她接下來顯然還有話要說,但她已經無法繼續說了。西吉斯蒙德身邊的黑劍在轉瞬之間就已經再次染血,房間內甚至沒有人成功看清他到底是怎么移動的。維爾恰克充滿了激情和自信的神情還依然凝固在她的臉上,她甚至來不及露出震撼的眼神:黑劍造成的平滑切口優雅整潔地在她的額前貫通而過,在一瞬間里完全破壞掉了她用于思考的腦組織,連其中附加的思維增強改件也沒有放過。
在她失去了重心控制的身軀緩緩倒下的那一刻開始,血和腦漿才開始從傷口中涌出。房間里僅剩的另外兩個清醒的人都被帝皇冠軍的突然暴起嚇了一跳,但海斯廷斯反倒在塵埃落定之后,露出了一種如釋重負的神情。
“必須得這么做。”西吉斯蒙德對殺人這件事表現得很輕松。他就好像普通地喝了一口水,然后回頭對藤丸立香解釋一句“我渴了”那樣,轉回頭來補充,“就算我沒有這樣處理,禁軍也會做出和當下的我同樣的判斷。”
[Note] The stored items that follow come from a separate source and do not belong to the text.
-- ==== Sys2Proof/Laws/Bus.lean ====
section
/-! SUPPORT. What the bus can do: a read depends on four fields, a write changes at most the store, the boot latch
and three display registers, and each fails only where the decoder says so. -/

namespace Sys2Proof.Machine

/-- A read sees the latch, the configuration, the store and the PPU, and nothing else. -/
theorem busRead_congr {s t : State} (hl : t.bootLatch = s.bootLatch) (hc : t.cfg = s.cfg) (hm : t.mem = s.mem)
    (hp : t.ppu = s.ppu) (a : Word) : t.busRead a = s.busRead a := by
  simp only [State.busRead, State.ioRead, State.memByte, hl, hc, hm, hp]

@[simp] theorem busRead_mapRegs (s : State) (f : RegFile → RegFile) (a : Word) : (s.mapRegs f).busRead a = s.busRead a := rfl
@[simp] theorem busRead_skip (s : State) (n : Nat) (a : Word) : (s.skip n).busRead a = s.busRead a := rfl

/-- What a successful write of `v` at `a` may have changed. -/
structure Written (s : State) (a : Word) (v : Byte) (t : State) : Prop where
  regs : t.regs = s.regs
  ime : t.ime = s.ime
  imePend : t.imePend = s.imePend
  cyclesTotal : t.cyclesTotal = s.cyclesTotal
  status : t.status = s.status
  cfg : t.cfg = s.cfg
  mem : t.mem = s.mem ∨ (ramAddr a.toNat = true ∧ t.mem = Memory.write s.mem a.toNat v)
  latch : (t.bootLatch = s.bootLatch ∧ a ≠ 0xFF50#16) ∨ (t.bootLatch = false ∧ a = 0xFF50#16)
  ppu : t.ppu = { s.ppu with
    lcdc := if a = 0xFF40#16 then v else s.ppu.lcdc
    scy := if a = 0xFF42#16 then v else s.ppu.scy
    bgp := if a = 0xFF47#16 then v else s.ppu.bgp }

/-- The rows of the decoder with the addresses each one answers. -/
theorem regionOf_bounds (b : Bool) (a : Word) :
    match regionOf b a with
    | .boot => a.toNat < 0x100 ∧ b = true
    | .cart => a.toNat < 0x4000
    | .vram => 0x8000 ≤ a.toNat ∧ a.toNat < 0xA000
    | .wram => 0xC000 ≤ a.toNat ∧ a.toNat < 0xE000
    | .io => 0xFF00 ≤ a.toNat ∧ a.toNat < 0xFF80
    | .hram => 0xFF80 ≤ a.toNat ∧ a.toNat < 0xFFFF
    | .unmapped => (0x4000 ≤ a.toNat ∧ a.toNat < 0x8000) ∨ (0xA000 ≤ a.toNat ∧ a.toNat < 0xC000) ∨
        (0xE000 ≤ a.toNat ∧ a.toNat < 0xFF00) ∨ a.toNat = 0xFFFF := by
  have h := a.isLt
  simp only [regionOf]
  split_ifs <;> simp only <;> omega

theorem written_self {s : State} {a : Word} {v : Byte} (h : a.toNat < 0xFF00 ∨ 0xFF80 ≤ a.toNat) : Written s a v s := by
  have h1 : a ≠ 0xFF40#16 := by rintro rfl; simp at h
  have h2 : a ≠ 0xFF42#16 := by rintro rfl; simp at h
  have h3 : a ≠ 0xFF47#16 := by rintro rfl; simp at h
  have h4 : a ≠ 0xFF50#16 := by rintro rfl; simp at h
  exact ⟨rfl, rfl, rfl, rfl, rfl, rfl, .inl rfl, .inl ⟨rfl, h4⟩, by simp [h1, h2, h3]⟩

theorem written_setMemByte {s : State} {a : Word} {v : Byte} (hr : ramAddr a.toNat = true)
    (h1 : a ≠ 0xFF40#16) (h2 : a ≠ 0xFF42#16) (h3 : a ≠ 0xFF47#16) (h4 : a ≠ 0xFF50#16) :
    Written s a v (s.setMemByte a v) :=
  ⟨rfl, rfl, rfl, rfl, rfl, rfl, .inr ⟨hr, rfl⟩, .inl ⟨rfl, h4⟩, by simp [h1, h2, h3]⟩

/-- A write that succeeds changes what `Written` says and nothing else. -/
theorem busWrite_ok {s t : State} {a : Word} {v : Byte} (h : s.busWrite a v = .ok t) : Written s a v t := by
  have hb := regionOf_bounds s.bootLatch a
  unfold State.busWrite at h
  have store : ∀ (hr : ramAddr a.toNat = true) (ho : a.toNat < 0xFF00 ∨ 0xFF80 ≤ a.toNat),
      Written s a v (s.setMemByte a v) := by
    intro hr ho
    refine written_setMemByte hr ?_ ?_ ?_ ?_ <;> (rintro rfl; simp at ho)
  split at h <;> rename_i hreg <;> rw [hreg] at hb <;> simp only at hb
  · cases h
  · cases h
  · cases h
    split
    · exact written_self (by omega)
    · exact store (by simp [ramAddr]; omega) (by omega)
  · cases h
    exact store (by simp [ramAddr]; omega) (by omega)
  · have hr : ramAddr a.toNat = true := by simp [ramAddr]; omega
    unfold State.ioWrite at h
    split at h
    · unfold Ppu.writeRegister at h
      by_cases h1 : a = 0xFF40#16
      · subst h1; simp only [if_true] at h; cases h
        exact ⟨rfl, rfl, rfl, rfl, rfl, rfl, .inl rfl, .inl ⟨rfl, by decide⟩, by simp⟩
      by_cases h2 : a = 0xFF42#16
      · subst h2; simp at h; cases h
        exact ⟨rfl, rfl, rfl, rfl, rfl, rfl, .inl rfl, .inl ⟨rfl, by decide⟩, by simp⟩
      by_cases h3 : a = 0xFF44#16
      · subst h3; simp at h; cases h
        exact ⟨rfl, rfl, rfl, rfl, rfl, rfl, .inl rfl, .inl ⟨rfl, by decide⟩, by simp⟩
      by_cases h4 : a = 0xFF47#16
      · subst h4; simp at h; cases h
        exact ⟨rfl, rfl, rfl, rfl, rfl, rfl, .inl rfl, .inl ⟨rfl, by decide⟩, by simp⟩
      simp [h1, h2, h3, h4] at h
    · rename_i hown
      simp only [ppuOwned, Bool.or_eq_true, beq_iff_eq, not_or] at hown
      split at h
      · rename_i h4; cases h
        exact ⟨rfl, rfl, rfl, rfl, rfl, rfl, .inr ⟨hr, rfl⟩, .inr ⟨rfl, h4⟩, by simp [hown]⟩
      · rename_i h4; cases h
        exact written_setMemByte hr hown.1.1.1 hown.1.1.2 hown.2 h4
  · cases h
    exact store (by simp [ramAddr]; omega) (by omega)
  · cases h

/-- A write fails in two ways only. -/
theorem busWrite_error {s : State} {a : Word} {v : Byte} {f : Fault} (h : s.busWrite a v = .error f) :
    (f = .readOnlyViolation a ∧ a.toNat < 0x4000) ∨ (f = .busError a .write ∧ regionOf s.bootLatch a = .unmapped) := by
  have hb := regionOf_bounds s.bootLatch a
  unfold State.busWrite at h
  split at h <;> rename_i hreg <;> rw [hreg] at hb <;> simp only at hb
  · cases h; exact .inl ⟨rfl, by omega⟩
  · cases h; exact .inl ⟨rfl, hb⟩
  · cases h
  · cases h
  · unfold State.ioWrite at h
    split at h
    · rename_i ho
      simp only [ppuOwned, Bool.or_eq_true, beq_iff_eq] at ho
      rcases ho with ((rfl | rfl) | rfl) | rfl <;> simp [Ppu.writeRegister] at h
    · split at h <;> cases h
  · cases h
  · cases h; exact .inr ⟨rfl, hreg⟩

/-- A read fails only at an unmapped address. -/
theorem busRead_error {s : State} {a : Word} {f : Fault} (h : s.busRead a = .error f) :
    f = .busError a .read ∧ regionOf s.bootLatch a = .unmapped := by
  unfold State.busRead at h
  split at h <;> rename_i hreg
  · cases h
  · cases h
  · cases h
  · cases h
  · unfold State.ioRead at h
    split at h
    · rename_i ho
      simp only [ppuOwned, Bool.or_eq_true, beq_iff_eq] at ho
      rcases ho with ((rfl | rfl) | rfl) | rfl <;> simp [Ppu.readRegister] at h
    · cases h
  · cases h
  · cases h; exact ⟨rfl, hreg⟩

/-- A write of other registers is the same write. -/
theorem busWrite_mapRegs (s : State) (f : RegFile → RegFile) (a : Word) (v : Byte) :
    (s.mapRegs f).busWrite a v = (s.busWrite a v).map fun t => t.mapRegs f := by
  unfold State.busWrite
  rw [State.mapRegs_bootLatch]
  cases regionOf s.bootLatch a
  · rfl
  · rfl
  · show Except.ok (if vramBlocked s.cfg s.ppu = true then s.mapRegs f else (s.setMemByte a v).mapRegs f) = _
    by_cases h : vramBlocked s.cfg s.ppu = true
    · simp only [if_pos h]; rfl
    · simp only [if_neg h]; rfl
  · rfl
  · show (s.mapRegs f).ioWrite a v = _
    unfold State.ioWrite
    rw [State.mapRegs_ppu]
    by_cases ho : ppuOwned a = true
    · simp only [if_pos ho]
      cases s.ppu.writeRegister a v <;> rfl
    · simp only [if_neg ho]
      by_cases h4 : a = 0xFF50#16
      · simp only [if_pos h4]; rfl
      · simp only [if_neg h4]; rfl
  · rfl
  · rfl

end Sys2Proof.Machine
end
藤丸立香張了張嘴,還是把那些沒出口的話吃了回去。木已成舟,現在再來討論是否能夠花點時間成功勸說對方,又或者通過修改記憶之類的手段規避與對方的沖突已經沒有意義了。僅從結果而論,藤丸立香也沒有強硬反對西吉斯蒙德決策的立場——就像賽維塔前不久才說過的那樣,對帝國人來講,仁慈與同情毫無疑問是一種奢侈品,對敵人手軟就等于對自己殘忍。
即便藤丸立香并不真正把維爾恰克看做自己的敵人,但她也清楚地知道在這個幾乎人人都缺乏同理心、易于走極端的社會當中,她周圍的那些人會怎么看待這件事。
“……你知道嗎,這件事最諷刺的地方在于——”她覺得她必須得說點什么,通過找回自己的聲音來控制住自己四處亂飛的心緒,“——在于,這位審判官死了,原因是她所指控的每一句話都是真的。”
這是一句不太明顯的抱怨,一種對帝國中更為通行的那種處事方法的隱晦抗議,至少藤丸立香想要表達的是這種意思。
但西吉斯蒙德笑了。在順手刺死依然昏迷在維爾恰克身邊地上的那位男性侍僧的同時。他低沉的笑聲在嚴絲合縫的動力甲當中隆隆作響,仿佛仲夏傍晚從遙遠的天邊傳來的悶雷。